/-! ### Mem -/

theorem kept_mapContext {s0 : State} {s : State} {id : Nat} (h : Kept s0 s) : Kept s0 (mapContext s id) := by
  unfold mapContext
  (try dsimp only); repeat' (first
      | with_reducible assumption | intro _ | with_reducible apply kept_modC | with_reducible apply kept_setC
      | simp only [kept_upd] | split | dsimp only)

theorem kept_lendPages {s0 : State} {s : State} {gib : Nat} (h : Kept s0 s) : Kept s0 (lendPages s gib) := by
  unfold lendPages
  (try dsimp only); repeat' (first | with_reducible assumption | intro _ | simp only [kept_upd] | split | dsimp only)

theorem kept_touchSys {s0 : State} {s : State} {off : Nat} (h : Kept s0 s) : Kept s0 (touchSys s off) := by
  unfold touchSys
  (try dsimp only); repeat' (first | with_reducible assumption | intro _ | simp only [kept_upd] | split | dsimp only)

theorem kept_setSet {s0 : State} {s : State} {k : Nat} {ls : List PLine} (h : Kept s0 s) : Kept s0 (setSet s k ls) := by
  unfold setSet
  (try dsimp only); repeat' (first | with_reducible assumption | intro _ | simp only [kept_upd] | split | dsimp only)

theorem kept_lineAccess {s0 : State} {s : State} {c : Context} {a hint : Nat} {write : Bool} (h : Kept s0 s) : Kept s0 (lineAccess s c a hint write).1 := by
  unfold lineAccess
  (try dsimp only); repeat' (first | with_reducible assumption | intro _ | with_reducible apply kept_setSet | split | dsimp only)

theorem kept_narrowAccess {s0 : State} {s : State} {c : Context} {a : Nat} {write : Bool} (h : Kept s0 s) : Kept s0 (narrowAccess s c a write).1 := by
  unfold narrowAccess
  (try dsimp only); repeat' (first | with_reducible assumption | intro _ | with_reducible apply kept_setSet | split | dsimp only)

theorem kept_streamWrite {s0 : State} {s : State} {c : Context} {a n : Nat} (h : Kept s0 s) : Kept s0 (streamWrite s c a n) := by
  unfold streamWrite
  (try dsimp only); repeat' (first
      | with_reducible assumption | intro _ | with_reducible apply kept_setSet | with_reducible refine Kept.foldl ?_ ?_
      | with_reducible refine Kept.foldlFst ?_ ?_ | split | dsimp only)

theorem kept_dropPages {s0 : State} {s : State} {c : Context} {ps : List Nat} (h : Kept s0 s) : Kept s0 (dropPages s c ps) := by
  unfold dropPages
  (try dsimp only); repeat' (first
      | with_reducible assumption | intro _ | with_reducible apply kept_setSet | with_reducible refine Kept.foldl ?_ ?_
      | with_reducible refine Kept.foldlFst ?_ ?_ | split | dsimp only)

theorem kept_replaceTensor {s0 : State} {s : State} {id t : Nat} {parts : List Nat} {lower : Tbl Nat} (h : Kept s0 s) : Kept s0 (replaceTensor s id t parts lower) := by
  unfold replaceTensor
  (try dsimp only); repeat' (first
      | with_reducible assumption | intro _ | with_reducible apply kept_setC | with_reducible apply kept_dropPages
      | simp only [kept_upd] | (with_reducible refine Kept.fst (by assumption) ?_)
      | (with_reducible refine Kept.snd (by assumption) ?_) | (with_reducible refine KeptE.get (by assumption) ?_) | split
      | dsimp only)

theorem kept_movePlacement {s0 : State} {s : State} {id : Nat} (h : Kept s0 s) : Kept s0 (movePlacement s id) := by
  unfold movePlacement
  (try dsimp only); repeat' (first
      | with_reducible assumption | intro _ | with_reducible apply kept_replaceTensor | with_reducible refine Kept.foldl ?_ ?_
      | with_reducible refine Kept.foldlFst ?_ ?_ | split | dsimp only)

theorem kept_peerLine {s0 : State} {s : State} {id : Nat} {c : Context} {a : Nat} {write : Bool} (h : Kept s0 s) : Kept s0 (peerLine s id c a write).1 := by
  unfold peerLine
  (try dsimp only); repeat' (first
      | with_reducible assumption | intro _ | with_reducible apply kept_sendPkt | simp only [kept_upd] | split | dsimp only)

theorem kept_deadRes {s0 : State} {s : State} {cl : Nat} {c : Context} {k : Worker} {addr : Nat} {detail : BitVec 256} (h : Kept s0 s) : KeptR s0 (deadRes s cl c k addr detail) := by
  unfold deadRes
  (try dsimp only); repeat' (first
      | with_reducible assumption | intro _ | simp only [keptR_done, keptR_jump, keptR_wait, keptR_halt] | split | dsimp only)

theorem kept_troubleRes {s0 s : State} {cl : Nat} {c : Context} {k : Worker} {t : Trouble} (h : Kept s0 s) : KeptR s0 (troubleRes s cl c k t) := by
  cases t <;> exact h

● ● ● ● ●

● **What to work on**
Exact copies of all the entries above should be returned.

● **Final answer**
/-! ### Mem -/

theorem kept_mapContext {s0 : State} {s : State} {id : Nat} (h : Kept s0 s) : Kept s0 (mapContext s id) := by
  unfold mapContext
  (try dsimp only); repeat' (first
      | with_reducible assumption | intro _ | with_reducible apply kept_modC | with_reducible apply kept_setC
      | simp only [kept_upd] | split | dsimp only)

theorem kept_lendPages {s0 : State} {s : State} {gib : Nat} (h : Kept s0 s) : Kept s0 (lendPages s gib) := by
  unfold lendPages
  (try dsimp only); repeat' (first | with_reducible assumption | intro _ | simp only [kept_upd] | split | dsimp only)

theorem kept_touchSys {s0 : State} {s : State} {off : Nat} (h : Kept s0 s) : Kept s0 (touchSys s off) := by
  unfold touchSys
  (try dsimp only); repeat' (first | with_reducible assumption | intro _ | simp only [kept_upd] | split | dsimp only)

theorem kept_setSet {s0 : State} {s : State} {k : Nat} {ls : List PLine} (h : Kept s0 s) : Kept s0 (setSet s k ls) := by
  unfold setSet
  (try dsimp only); repeat' (first | with_reducible assumption | intro _ | simp only [kept_upd] | split | dsimp only)

theorem kept_lineAccess {s0 : State} {s : State} {c : Context} {a hint : Nat} {write : Bool} (h : Kept s0 s) : Kept s0 (lineAccess s c a hint write).1 := by
  unfold lineAccess
  (try dsimp only); repeat' (first | with_reducible assumption | intro _ | with_reducible apply kept_setSet | split | dsimp only)

theorem kept_narrowAccess {s0 : State} {s : State} {c : Context} {a : Nat} {write : Bool} (h : Kept s0 s) : Kept s0 (narrowAccess s c a write).1 := by
  unfold narrowAccess
  (try dsimp only); repeat' (first | with_reducible assumption | intro _ | with_reducible apply kept_setSet | split | dsimp only)

theorem kept_streamWrite {s0 : State} {s : State} {c : Context} {a n : Nat} (h : Kept s0 s) : Kept s0 (streamWrite s c a n) := by
  unfold streamWrite
  (try dsimp only); repeat' (first
      | with_reducible assumption | intro _ | with_reducible apply kept_setSet | with_reducible refine Kept.foldl ?_ ?_
      | with_reducible refine Kept.foldlFst ?_ ?_ | split | dsimp only)

theorem kept_dropPages {s0 : State} {s : State} {c : Context} {ps : List Nat} (h : Kept s0 s) : Kept s0 (dropPages s c ps) := by
  unfold dropPages
  (try dsimp only); repeat' (first
      | with_reducible assumption | intro _ | with_reducible apply kept_setSet | with_reducible refine Kept.foldl ?_ ?_
      | with_reducible refine Kept.foldlFst ?_ ?_ | split | dsimp only)

theorem kept_replaceTensor {s0 : State} {s : State} {id t : Nat} {parts : List Nat} {lower : Tbl Nat} (h : Kept s0 s) : Kept s0 (replaceTensor s id t parts lower) := by
  unfold replaceTensor
  (try dsimp only); repeat' (first
      | with_reducible assumption | intro _ | with_reducible apply kept_setC | with_reducible apply kept_dropPages
      | simp only [kept_upd] | (with_reducible refine Kept.fst (by assumption) ?_)
      | (with_reducible refine Kept.snd (by assumption) ?_) | (with_reducible refine KeptE.get (by assumption) ?_) | split
      | dsimp only)

theorem kept_movePlacement {s0 : State} {s : State} {id : Nat} (h : Kept s0 s) : Kept s0 (movePlacement s id) := by
  unfold movePlacement
  (try dsimp only); repeat' (first
      | with_reducible assumption | intro _ | with_reducible apply kept_replaceTensor | with_reducible refine Kept.foldl ?_ ?_
      | with_reducible refine Kept.foldlFst ?_ ?_ | split | dsimp only)

theorem kept_peerLine {s0 : State} {s : State} {id : Nat} {c : Context} {a : Nat} {write : Bool} (h : Kept s0 s) : Kept s0 (peerLine s id c a write).1 := by
  unfold peerLine
  (try dsimp only); repeat' (first
      | with_reducible assumption | intro _ | with_reducible apply kept_sendPkt | simp only [kept_upd] | split | dsimp only)

theorem kept_deadRes {s0 : State} {s : State} {cl : Nat} {c : Context} {k : Worker} {addr : Nat} {detail : BitVec 256} (h : Kept s0 s) : KeptR s0 (deadRes s cl c k addr detail) := by
  unfold deadRes
  (try dsimp only); repeat' (first
      | with_reducible assumption | intro _ | simp only [keptR_done, keptR_jump, keptR_wait, keptR_halt] | split | dsimp only)

theorem kept_troubleRes {s0 s : State} {cl : Nat} {c : Context} {k : Worker} {t : Trouble} (h : Kept s0 s) : KeptR s0 (troubleRes s cl c k t) := by
  cases t <;> exact h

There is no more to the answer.